Which one is the correct way of simulating addtive Gaussian noise

Question

I have a noise-free image I. I want to simulate the additive Gaussian noise (zero mean, and variation v) n added to the image. The output of the model is:

Z = I + n

To simulate it, we have two ways:

1. create a gaussian noise and add it to image,
2. use imnoise function in MATLAB.

I used both ways, but they gave different results. Could you determine which one is correct? Why aren't they equivalent? In my knowledge, I think imnoise is correct one.

In my simulation, I use a definition of noise percent as

The "percent noise" number represents the percent ratio of the standard deviation of the Gaussian noise versus the signal for whole image.

I = imread('eight.tif');
[rows cols]=size(I);
I = double(I);
I = I - min(I(:));
I = I / max(I(:));
%% Percentage ratio
noise_per=0.4; %40 percent noise
%% Add noise to image
v = (noise_per*std(I(:)))^2 %// Option #2
%% Add noise by manual way
n=normrnd(0,v,[rows cols]);
I_noise1=I+n;
%% Add noise by imnoise func.
I_noise2 = imnoise(I, 'gaussian', 0, v);

subplot(131);imshow(n,[]);title('Gaussian noise');
subplot(132);imshow(I_noise1,[]);title('Add Gaussian noise #1');
subplot(133);imshow(I_noise2,[]);title('Add Gaussian noise #2');

Answer 1

Apart from the fact that normrnd takes standard deviation as input while imnoise expects variance (as noted by @mainactual), there is also the issue of data type and the range of values.

There is a note in imnoise documentation:

Note: The mean and variance parameters for 'gaussian' noise type is always specified as if the image were of class double in the range [0, 1]. If the input image is of class uint8, the imnoise function converts the image to double, adds noise according to the specified type and parameters, and then converts the noisy image back to the same class as the input.

In your case where the input image is already double in [0,1] range, this means clipping the output values to [0,1] range after adding the noise.

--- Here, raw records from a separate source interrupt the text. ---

-- ==== Sys2Proof/Laws/State.lean ====
section
/-! SUPPORT. The named updates of State field by field: what each leaves alone, and what its own accessor reads after it. -/

namespace Sys2Proof.Machine

@[simp] theorem cfgPut_free (idx sub row v : Nat) (s : State) :
    (cfgPut idx sub row v s).free = s.free := rfl
@[simp] theorem cfgPut_pending (idx sub row v : Nat) (s : State) :
    (cfgPut idx sub row v s).pending = s.pending := rfl
@[simp] theorem cfgPut_clk (idx sub row v : Nat) (s : State) :
    (cfgPut idx sub row v s).clk = s.clk := rfl
@[simp] theorem cfgPut_pins (idx sub row v : Nat) (s : State) :
    (cfgPut idx sub row v s).pins = s.pins := rfl
@[simp] theorem cfgPut_staged (idx sub row v : Nat) (s : State) :
    (cfgPut idx sub row v s).staged = s.staged := rfl
@[simp] theorem cfgPut_regs (idx sub row v : Nat) (s : State) :
    (cfgPut idx sub row v s).regs = s.regs := rfl
@[simp] theorem cfgPut_winL (idx sub row v : Nat) (s : State) :
    (cfgPut idx sub row v s).winL = s.winL := rfl
@[simp] theorem cfgPut_winD (idx sub row v : Nat) (s : State) :
    (cfgPut idx sub row v s).winD = s.winD := rfl
@[simp] theorem cfgPut_winOut (idx sub row v : Nat) (s : State) :
    (cfgPut idx sub row v s).winOut = s.winOut := rfl
@[simp] theorem cfgPut_commit (idx sub row v : Nat) (s : State) :
    (cfgPut idx sub row v s).commit = s.commit := rfl
@[simp] theorem cfgPut_sessions (idx sub row v : Nat) (s : State) :
    (cfgPut idx sub row v s).sessions = s.sessions := rfl
@[simp] theorem cfgPut_mmTx (idx sub row v : Nat) (s : State) :
    (cfgPut idx sub row v s).mmTx = s.mmTx := rfl
@[simp] theorem cfgPut_ev (idx sub row v : Nat) (s : State) :
    (cfgPut idx sub row v s).ev = s.ev := rfl
@[simp] theorem cfgPut_keys (idx sub row v : Nat) (s : State) :
    (cfgPut idx sub row v s).keys = s.keys := rfl
@[simp] theorem cfgPut_nv (idx sub row v : Nat) (s : State) :
    (cfgPut idx sub row v s).nv = s.nv := rfl
@[simp] theorem cfgPut_nvu (idx sub row v : Nat) (s : State) :
    (cfgPut idx sub row v s).nvu = s.nvu := rfl
@[simp] theorem cfgPut_pwr (idx sub row v : Nat) (s : State) :
    (cfgPut idx sub row v s).pwr = s.pwr := rfl
@[simp] theorem cfgPut_rk (idx sub row v : Nat) (s : State) :
    (cfgPut idx sub row v s).rk = s.rk := rfl
@[simp] theorem cfgPut_pool (idx sub row v : Nat) (s : State) :
    (cfgPut idx sub row v s).pool = s.pool := rfl
@[simp] theorem cfgPut_media (idx sub row v : Nat) (s : State) :
    (cfgPut idx sub row v s).media = s.media := rfl
@[simp] theorem cfgPut_mseq (idx sub row v : Nat) (s : State) :
    (cfgPut idx sub row v s).mseq = s.mseq := rfl
@[simp] theorem cfgPut_jack (idx sub row v : Nat) (s : State) :
    (cfgPut idx sub row v s).jack = s.jack := rfl
@[simp] theorem cfgPut_tagc (idx sub row v : Nat) (s : State) :
    (cfgPut idx sub row v s).tagc = s.tagc := rfl
@[simp] theorem cfgPut_links (idx sub row v : Nat) (s : State) :
    (cfgPut idx sub row v s).links = s.links := rfl
@[simp] theorem cfgPut_accts (idx sub row v : Nat) (s : State) :
    (cfgPut idx sub row v s).accts = s.accts := rfl
@[simp] theorem cfgPut_pastAccts (idx sub row v : Nat) (s : State) :
    (cfgPut idx sub row v s).pastAccts = s.pastAccts := rfl
@[simp] theorem cfgPut_rwNext (idx sub row v : Nat) (s : State) :
    (cfgPut idx sub row v s).rwNext = s.rwNext := rfl
@[simp] theorem cfgPut_rep (idx sub row v : Nat) (s : State) :
    (cfgPut idx sub row v s).rep = s.rep := rfl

Also normrnd in this case can be replaced with a simple call to randn.

Example:

% input image
I = imread('eight.tif');
I = im2double(I);  % convert to double in [0,1] range

% noise mean/variance
m = 0;
v = (0.4 * std(I(:)))^2;

% normrnd
noise1 = normrnd(m, sqrt(v), size(I));
I1 = I + noise1;
I1 = max(0, min(I1, 1));  % clip to [0,1] range

% randn
noise2 = randn(size(I))*sqrt(v) + m;
I2 = I + noise2;
I2 = max(0, min(I2, 1));  % clip to [0,1] range

% imnoise
I3 = imnoise(I, 'gaussian', m, v);

% compare
subplot(221), imshow(I),  title('original')
subplot(222), imshow(I1), title('normrnd')
subplot(223), imshow(I2), title('randn')
subplot(224), imshow(I3), title('imnoise')

Answer 2

I bolded the essential:

J = imnoise(I,'gaussian',M,V) adds Gaussian white noise of mean m and variance v to the image I. The default is zero mean noise with 0.01 variance. http://se.mathworks.com/help/images/ref/imnoise.html

and

R = normrnd(mu,sigma) generates random numbers from the normal distribution with mean parameter mu and standard deviation parameter sigma. http://se.mathworks.com/help/stats/normrnd.html

I think the both ways should be pretty equal and equally correct for your task and any other after the variance is corrected, that is, after

I_noise2 = imnoise( I, `gaussian`, 0, v^2 ); % orr sqrt(v) depends...